• **Information supplied**
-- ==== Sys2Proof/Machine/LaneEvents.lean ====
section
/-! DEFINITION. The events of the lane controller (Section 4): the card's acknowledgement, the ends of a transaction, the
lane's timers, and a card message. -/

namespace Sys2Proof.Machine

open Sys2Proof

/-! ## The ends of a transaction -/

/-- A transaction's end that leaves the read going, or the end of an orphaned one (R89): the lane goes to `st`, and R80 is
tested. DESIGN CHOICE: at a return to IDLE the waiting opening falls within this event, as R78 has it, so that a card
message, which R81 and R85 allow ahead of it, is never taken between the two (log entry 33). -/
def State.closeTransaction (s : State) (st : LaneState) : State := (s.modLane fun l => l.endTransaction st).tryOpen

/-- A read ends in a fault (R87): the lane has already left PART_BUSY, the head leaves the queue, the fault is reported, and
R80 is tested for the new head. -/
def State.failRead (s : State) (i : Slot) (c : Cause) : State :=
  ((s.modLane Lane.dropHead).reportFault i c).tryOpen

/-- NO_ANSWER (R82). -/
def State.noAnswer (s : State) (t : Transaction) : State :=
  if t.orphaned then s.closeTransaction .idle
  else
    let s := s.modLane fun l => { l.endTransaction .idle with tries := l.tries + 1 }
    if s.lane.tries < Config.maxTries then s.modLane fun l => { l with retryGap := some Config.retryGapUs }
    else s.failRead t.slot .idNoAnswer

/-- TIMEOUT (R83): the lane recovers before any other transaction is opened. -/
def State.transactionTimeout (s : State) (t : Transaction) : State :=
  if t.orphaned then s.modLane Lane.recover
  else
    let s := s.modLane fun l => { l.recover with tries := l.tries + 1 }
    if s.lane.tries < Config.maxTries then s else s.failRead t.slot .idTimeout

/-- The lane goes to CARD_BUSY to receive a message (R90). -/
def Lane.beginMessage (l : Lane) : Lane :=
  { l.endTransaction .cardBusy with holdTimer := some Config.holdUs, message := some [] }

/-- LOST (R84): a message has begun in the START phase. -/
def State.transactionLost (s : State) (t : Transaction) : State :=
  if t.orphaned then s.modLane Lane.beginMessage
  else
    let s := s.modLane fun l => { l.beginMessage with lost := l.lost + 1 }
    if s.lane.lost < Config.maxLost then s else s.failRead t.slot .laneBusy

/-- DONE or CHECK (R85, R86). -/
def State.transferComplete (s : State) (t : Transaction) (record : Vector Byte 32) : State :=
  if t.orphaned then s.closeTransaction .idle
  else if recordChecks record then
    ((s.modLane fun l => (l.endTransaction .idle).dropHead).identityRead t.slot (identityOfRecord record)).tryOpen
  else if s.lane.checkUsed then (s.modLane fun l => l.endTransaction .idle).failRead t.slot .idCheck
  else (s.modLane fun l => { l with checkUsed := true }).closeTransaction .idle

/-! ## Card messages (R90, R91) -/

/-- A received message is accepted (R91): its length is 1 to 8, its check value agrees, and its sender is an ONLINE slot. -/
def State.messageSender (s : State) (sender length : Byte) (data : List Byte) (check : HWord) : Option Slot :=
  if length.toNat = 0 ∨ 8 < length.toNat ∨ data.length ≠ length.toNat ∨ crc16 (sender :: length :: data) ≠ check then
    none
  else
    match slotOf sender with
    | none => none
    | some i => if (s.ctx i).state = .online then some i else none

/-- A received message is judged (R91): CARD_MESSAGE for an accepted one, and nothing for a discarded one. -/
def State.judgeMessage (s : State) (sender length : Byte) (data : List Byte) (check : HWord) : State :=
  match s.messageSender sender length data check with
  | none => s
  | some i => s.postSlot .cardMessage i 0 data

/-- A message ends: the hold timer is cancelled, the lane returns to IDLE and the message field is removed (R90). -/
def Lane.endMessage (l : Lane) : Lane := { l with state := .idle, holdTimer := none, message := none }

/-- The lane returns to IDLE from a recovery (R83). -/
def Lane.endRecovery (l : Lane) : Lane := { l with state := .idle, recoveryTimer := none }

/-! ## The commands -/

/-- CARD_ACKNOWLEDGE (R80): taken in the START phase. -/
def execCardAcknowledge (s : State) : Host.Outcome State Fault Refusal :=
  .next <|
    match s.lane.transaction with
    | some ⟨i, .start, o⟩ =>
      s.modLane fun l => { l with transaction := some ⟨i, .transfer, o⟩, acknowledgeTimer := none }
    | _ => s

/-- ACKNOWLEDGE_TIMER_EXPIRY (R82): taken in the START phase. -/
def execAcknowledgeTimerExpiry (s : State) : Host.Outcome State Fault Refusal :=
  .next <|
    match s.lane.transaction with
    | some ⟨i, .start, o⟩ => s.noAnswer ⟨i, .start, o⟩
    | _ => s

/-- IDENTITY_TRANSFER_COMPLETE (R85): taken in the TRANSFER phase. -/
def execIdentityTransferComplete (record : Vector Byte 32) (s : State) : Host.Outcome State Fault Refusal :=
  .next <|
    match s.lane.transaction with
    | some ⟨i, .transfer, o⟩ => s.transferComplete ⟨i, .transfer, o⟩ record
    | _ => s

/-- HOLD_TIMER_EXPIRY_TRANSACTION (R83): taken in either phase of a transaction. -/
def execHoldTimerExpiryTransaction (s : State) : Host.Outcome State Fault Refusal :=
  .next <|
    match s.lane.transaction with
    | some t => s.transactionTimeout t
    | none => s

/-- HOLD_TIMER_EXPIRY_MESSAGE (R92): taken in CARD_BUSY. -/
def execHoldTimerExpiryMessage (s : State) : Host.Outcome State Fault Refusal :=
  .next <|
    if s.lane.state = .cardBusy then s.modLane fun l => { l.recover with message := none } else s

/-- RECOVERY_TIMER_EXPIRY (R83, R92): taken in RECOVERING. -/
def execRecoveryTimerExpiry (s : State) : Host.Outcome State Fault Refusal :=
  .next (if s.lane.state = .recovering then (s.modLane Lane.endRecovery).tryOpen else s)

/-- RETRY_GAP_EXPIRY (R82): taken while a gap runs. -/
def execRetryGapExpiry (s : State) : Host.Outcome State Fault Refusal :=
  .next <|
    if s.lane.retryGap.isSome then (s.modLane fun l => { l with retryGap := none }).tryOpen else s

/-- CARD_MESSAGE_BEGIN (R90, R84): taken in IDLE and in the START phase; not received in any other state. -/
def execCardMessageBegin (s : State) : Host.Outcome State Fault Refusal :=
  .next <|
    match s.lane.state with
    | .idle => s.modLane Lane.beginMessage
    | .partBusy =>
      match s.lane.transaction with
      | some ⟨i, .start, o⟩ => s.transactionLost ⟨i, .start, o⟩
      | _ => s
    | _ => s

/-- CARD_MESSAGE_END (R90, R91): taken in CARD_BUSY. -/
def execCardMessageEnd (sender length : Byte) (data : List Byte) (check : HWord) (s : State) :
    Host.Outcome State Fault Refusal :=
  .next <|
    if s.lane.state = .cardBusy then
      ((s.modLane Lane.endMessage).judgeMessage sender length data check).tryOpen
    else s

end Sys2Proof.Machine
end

• **Action item**
Go through the listing above and pull out each line containing the word "cardBusy".

• **Solved problem**
  { l.endTransaction .cardBusy with holdTimer := some Config.holdUs, message := some [] }
    if s.lane.state = .cardBusy then s.modLane fun l => { l.recover with message := none } else s
    if s.lane.state = .cardBusy then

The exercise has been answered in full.